In jazz, the distinction between the two types of performer is, if anything, even starker. Many, if not most, jazz improvisers are seduced into trying to impress audiences with their technique, which usually entails playing too many notes at high speed.

This is especially problematic in saxophone playing, where the dominant influence of the frenetic John Coltrane encourages imitators to play at extreme speed. What few of the imitators seem to notice is that Coltrane, whose roots were in blues playing, always had a deep, underlying swing, even when at his most rapid. They almost never reproduce that.

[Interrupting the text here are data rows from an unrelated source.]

-- ==== Sys2Proof/Syntax.lean ====
section
/-! DEFINITION. The commands of the block, with their operands. -/

namespace Sys2Proof

/-- What every command packet carries beside its parameters (R350): the queue pair it came on, its TAG, the bytes
XLEN asks to transfer, and the bytes an "in" transfer brought from host memory. -/
structure Ctx where
  pair : Fin 16
  tag : U16
  xlen : Nat
  xin : List Byte
  deriving DecidableEq, Repr

/-- One entry of a configuration command (R367). -/
structure CfgEntry where
  pid : U16
  scope : U16
  value : U32
  deriving DecidableEq, Repr

/-- The register blocks of BAR0 (R341) and the Ledger windows of BAR2. -/
inductive Blk where
  | dev | hop | evt | fan | ing | wei | van | lea | tai | flu | gra | brk | sec | pwr | log | que | ldg
  deriving DecidableEq, Repr

/-- Where a host access of one dword goes beside BAR2: the registers, the doorbells, the configuration header (R336, R342, R343). -/
inductive Space where
  | bar0 | bar4 | config
  deriving DecidableEq, Repr

/-- A host write of registers without a row of its own: BAR0 and BAR4 by offset with byte enables (R342, R343); in configuration space by
what it writes, since the spec gives no offsets there: Command, a BAR, MSI-X Message Control, Device Control's size codes, and the error
bits it clears (R336, R337). -/
inductive HostWr where
  | bar0 (addr value : U32) (be : Byte)
  | bar4 (addr value : U32) (be : Byte)
  | command (value : U16)
  | bar (n : Fin 3) (base : U64)
  | msixControl (enable funcMask : Bool)
  | deviceControl (mps mrrs : Fin 6)
  | aerClear (value : U32)
  deriving DecidableEq, Repr

/-- The clock domains of R28; each radio port has its own receive clock. -/
inductive Dom where
  | tb | eth | pcie | mem | nand | rfiq (port : Fin 8) | afe | svc | aon
  deriving DecidableEq, Repr

/-- How the comparison of the two setpoint channels came out (R273, R274). -/
inductive SpCompare where
  | equal | transient | lasting
  deriving DecidableEq, Repr

/-- Which PCIe DMA request a completion belongs to (R351). -/
inductive DmaWhat where
  | fetch | binWrite | transfer (tag : U16)
  deriving DecidableEq, Repr

/-- How a PCIe DMA request ended (R351). -/
inductive DmaResult where
  | good | error | poisoned
  deriving DecidableEq, Repr

/-- One scatter-list entry (R351). -/
structure SgEntry where
  addr : U64
  len : U32
  ctl : U32
  deriving DecidableEq, Repr

/-- A command packet as fetched (R350): its 64 bytes and the scatter-list segments SGL leads to. -/
structure Packet where
  bytes : List Byte
  segs : List (List SgEntry)
  deriving DecidableEq, Repr

/-- What a NAND program wrote (R417): an archive unit, a garbage-collection or rewrite copy, an anchor, map or journal page, or
checkpoint data. -/
inductive ProgWhat where
  | unit | copy | system | ckpt
  deriving DecidableEq, Repr

/-- How the checks of a stored image came out (R459–R461), by the causes of R471. -/
inductive ImgCheck where
  | good | signature | gcm | svn
  deriving DecidableEq, Repr

/-- What a debug session asks for (R466); `readLog` names the first sequence number wanted. -/
inductive DbgAccess where
  | readReg (addr : Nat)
  | readLog (first : Nat)
  | readBank
  | readMem (addr len : Nat)
  | writeMem (addr : Nat) (bytes : List Byte)
  | halt (core : Fin 4)
  | step (core : Fin 4)
  | resume (core : Fin 4)
  | test
  deriving DecidableEq, Repr

/-- What a provisioning session supplies before its commit record (R451, R454): owner-slot hashes, KTK, OIK, the pair key and
the subsystem IDs. -/
structure Provision where
  owners : List (Fin 4 × List Byte)
  ktk : List Byte
  oik : List Byte
  pair : Option (List Byte)
  subsys : Option (U16 × U16)
  deriving DecidableEq, Repr

/-- What a message with OP 0x20–0x3F carries (R466, R467, R512), whose payload the spec does not lay out. -/
inductive SvcExch where
  | challenge
  | token (level : Byte) (bytes : List Byte)
  | provision (p : Provision)
  | access (a : DbgAccess)
  deriving DecidableEq, Repr

/-- A PTP message received on PTP_PORT (R327): its sender's port identity; times are PTP-timescale nanoseconds with the correction
field added; intervals are base-2 logarithms of seconds. An Announce carries the values BMCA ranks it by, its grandmaster, and
UTC offset, leap61 and leap59 where currentUtcOffsetValid is set; a one-step Sync carries its origin time. -/
inductive PtpMsg where
  | announce (src : Nat) (rank : List Nat) (gm : Eui) (logInt : Int) (utc : Option (U16 × Bool × Bool))
  | sync (src : Nat) (seq : U16) (logInt : Int) (origin : Option Int)
  | followUp (src : Nat) (seq : U16) (origin : Int)
  | delayResp (src : Nat) (seq : U16) (recv : Int)
  deriving DecidableEq, Repr

/-- An Ethernet frame for Headrace: the port it came in on, and its bytes without the FCS (R94). -/
structure UdpIn where
  eth : Fin 2
  frame : List Byte
  deriving DecidableEq, Repr

/-- A PPDU that ends on a radio port's receive lane (R187, R189): whether its PHR is valid (one that announces a mode switch is
not) and its FCS verifies, its FCS length, the PSDU without the FCS, the nanoseconds from its first symbol to its first PHR
symbol and from there to its end, and the mean sample power over the SHR, dBm before RSSI_OFF. -/
structure Ppdu where
  phr : Bool
  fcs : Bool
  fcs4 : Bool
  psdu : List Byte
  shr : U32
  air : U32
  power : Int
  deriving DecidableEq, Repr

/-- A page of a NAND channel as it reads (R406, R407): the fields of its tag, and its data bytes. -/
structure RawPage where
  kind : Nat
  tflags : Nat
  lunit : Nat
  wseq : Nat
  dseq : Nat
  pidx : Nat
  data : List Byte
  deriving DecidableEq, Repr

/-- A frame received whole on a power-line port (R217–R221, R236, R240): its PSDU with the FCS, the nanoseconds from its first
preamble symbol to its end, the measured SNR of each carrier over the symbols not erased, in units of 0.25 dB, and each payload
symbol's energy over the preamble's mean, dB. -/
structure PlcRx where
  psdu : List Byte
  air : U32
  snr : List Int
  excess : List Int
  deriving DecidableEq, Repr

/-- The unit a fabric stage belongs to (R23). -/
inductive StageUnit where
  | sluice (lane : Fin 4) (copy : Bool)
  | setpointA | setpointB | setpointComparator | safeLogic
  | bundled (blk : Fin 16)
  deriving DecidableEq, Repr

Another instructive comparison is between trumpeters Dizzy Gillespie and Miles Davis. Gillespie was undoubtedly technically superior, but just as evidently musically inferior. He could play faster and more brilliantly, but he never approached the expressive range of Davis, let alone his aesthetic invention.

Another trumpeter, Chet Baker, had even less technique – sometimes it was outright poor – but he was able to achieve great expressive results and is often more listenable than Gillespie.

It is not overstating the case to say that the art of becoming a mature jazz improviser is learning not to impress with technique and instead to take listeners on a musical journey.

In genres that demand an extremely high level of technical proficiency – it is not really the case in popular, rock or country styles – learning to “discard” technical proficiency in order to achieve greater musicality is a great mental challenge. But unless it is done, the results are usually unconvincing.

David James is a Melbourne musician (flute) and writer.